Elles peuvent être imputées, à hauteur de la somme correspondante à maximum 35 heures soit 5 jours par an majorés de 10%, au Plan d’Epargne Retraite Collective de l’entreprise, dans le cadre d’un accord CET qui sera négocié dans la continuité du présent accord.
En cas de circonstances exceptionnelles, avec l’accord de l’employeur, elles seront payées avec une majoration de 10 %.

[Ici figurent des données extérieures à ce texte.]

/-- The asserted ENs go low in reverse order, STEP_DLY apart (R298). -/
def Dev.railsOff (d : Dev) : Dev :=
  let d := ((List.range 8).reverse).foldl (fun (d : Dev) k =>
    if bitOf d.pwr.en k then
      let d := d.rails (withoutBit d.pwr.en k) (withoutBit d.pwr.pg k)
      d.reach (d.now + 1000000 * d.val F.PWR_SEQ_STEP_DLY)
    else d) d
  { d with pwr := { d.pwr with seqRail := none, pg := 0 } }.mark F.PWR_STAT_SEQ_DONE false

/-- The sequencer moves on while the rail it waits for is good (R298). -/
def Dev.seqRun : Nat → Dev → Dev
  | 0, d => d
  | f + 1, d =>
    match d.pwr.seqRail with
    | none => d
    | some k =>
      if ! bitOf d.pwr.pg k then d
      else if 7 ≤ k then { d with pwr := { d.pwr with seqRail := none, bootDue := true } }.mark F.PWR_STAT_SEQ_DONE true
      else
        let d := (d.reach (d.now + 1000000 * d.val F.PWR_SEQ_STEP_DLY)).rails (withBit d.pwr.en (k + 1)) d.pwr.pg
        Dev.seqRun f { d with pwr := { d.pwr with seqRail := some (k + 1), seqAt := d.now } }

/-- The sequencer starts with rail 0 (R298, step 2). -/
def Dev.seqStart (d : Dev) : Dev :=
  let d := d.rails 1 0
  { d with pwr := { d.pwr with seqRail := some 0, seqAt := d.now, failAt := none, heldLow := false } }

/-! ### Resets (R295) -/

/-- A register that a reset leaves alone: PD00's, SYS_RST_CAUSE, and the levels of straps and port supplies.
DEDUCED, log entry 92. -/
def keptReg (a : Nat) : Bool :=
  a / 0x10000 == 0x4001 || a == R.SYS_RST_CAUSE || a == R.SYS_STRAP || a == R.SYS_UTP_BANK

/-- Every block except PD00 at its reset values (R295). The rails, the presence pin, OTP and the Almanac are what
they were. -/
def Dev.resetDev (d : Dev) : Dev :=
  let alm := fun (a : Nat) => a / 0x10000 == 0x4001
  let p := d.pwr
  let n : Dev := {
    regs := tabKeep keptReg d.regs, hi := tabKeep alm d.hi, staged := tabKeep alm d.staged
    now := d.now, draws := d.draws, out := d.out, alm := d.alm, otp := d.otp
    pwr := { en := p.en, pg := p.pg, seqRail := p.seqRail, seqAt := p.seqAt, failAt := p.failAt, heldLow := p.heldLow,
             retries := p.retries, hot := p.hot, present := p.present, cause := p.cause } }
  let n := n.setPowered (fun k => k != 6 && k != 24)
  let n := (n.put F.CHN_UID d.otp.uid).put F.SVC_EPOCH (d.otp.epoch % 256)
  n.mark F.PWR_STAT_SEQ_DONE (d.on F.PWR_STAT_SEQ_DONE)

/-- A flash operation that a reset or a loss of power cuts off leaves what it was writing undefined.
DESIGN CHOICE, log entry 98. -/
def Work.nvCut (w : Work) : Work :=
  match w.dev.pwr.nvOp with
  | some (2, a) => let r := w.freeBytes 256; r.1.pokesNv (a / 256 * 256) r.2
  | some (3, a) => let r := w.freeBytes 4096; r.1.pokesNv (a / 4096 * 4096) r.2
  | _ => w

/-- Every memory loses its contents: DRAM is undefined after any reset, and the manual keeps no other (R295). -/
def Work.forgetAll (w : Work) : Work := w.forget 0 0x2000000000

/-- A reset of a cause (R295). -/
def Work.resetBy (w : Work) (cause : Nat) : Work :=
  (w.nvCut.forgetAll).on (fun d =>
    let d := d.resetDev
    let d := { d with pwr := { d.pwr with cause := cause } }
    d.put F.SYS_RST_CAUSE (if cause = 0 then 1 else withBit (d.val F.SYS_RST_CAUSE) cause))

/-- ALWAYS_ON_LOSS (R291): only PD00 keeps power. -/
def execAlwaysOnLoss (s : State) : Host.Outcome State Fault Refusal :=
  onWork (fun w =>
    (w.nvCut.forgetAll).on (fun d =>
      let d := if d.pwr.en = 0 then d else d.emit (.rails 0)
      let d := d.resetDev.setPowered (fun k => k == 0)
      { d with pwr := { dormant := true, present := d.pwr.present } }.mark F.PWR_STAT_SEQ_DONE false)) s

/-- POR (R295, R298): the always-on rail came up; the sequencer starts. SEG0 to SEG7 stand at `straps`. -/
def execPor (straps : Byte) (s : State) : Host.Outcome State Fault Refusal :=
  onWork (fun w =>
    (w.resetBy 0).on (fun d =>
      let d := { d with pwr := { present := d.pwr.present, cause := 0 } }.mark F.PWR_STAT_SEQ_DONE false
      (d.put F.SYS_STRAP straps.toNat).seqStart)) s

/-- PIN_RESET (R295): the rails stay up; rails that a failure held low are sequenced again (R298). -/
def execPinReset (s : State) : Host.Outcome State Fault Refusal :=
  onWork (fun w =>
    if w.dev.pwr.dormant then w
    else (w.resetBy 1).on (fun d => if d.pwr.heldLow then { d with pwr := { d.pwr with retries := 0 } }.seqStart else d)) s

6.2 Traitement des heures accomplies au-delà de la durée maximale hebdomadaire de la modulation fixée à l’article 4

Les heures accomplies au-delà de la durée maximale hebdomadaire de la modulation (48h hebdomadaires au maximum), sous réserve de l’octroi de la dérogation, restent exceptionnelles et soumises en préalable à la validation du responsable hiérarchique.
Ces heures sont en priorité compensées par un repos de remplacement, majoré de 10%, sans toutefois pénaliser le fonctionnement des activités concernées.
Elles peuvent être imputées, à hauteur de la somme correspondante à maximum 35 heures soit 5 jours par an majorés de 10%, au Plan d’Epargne Retraite Collective de l’entreprise, dans le cadre d’un accord CET qui sera négocié dans la continuité du présent accord.
En cas de circonstances exceptionnelles, avec l’accord de l’employeur, elles seront payées avec une majoration de 10 %.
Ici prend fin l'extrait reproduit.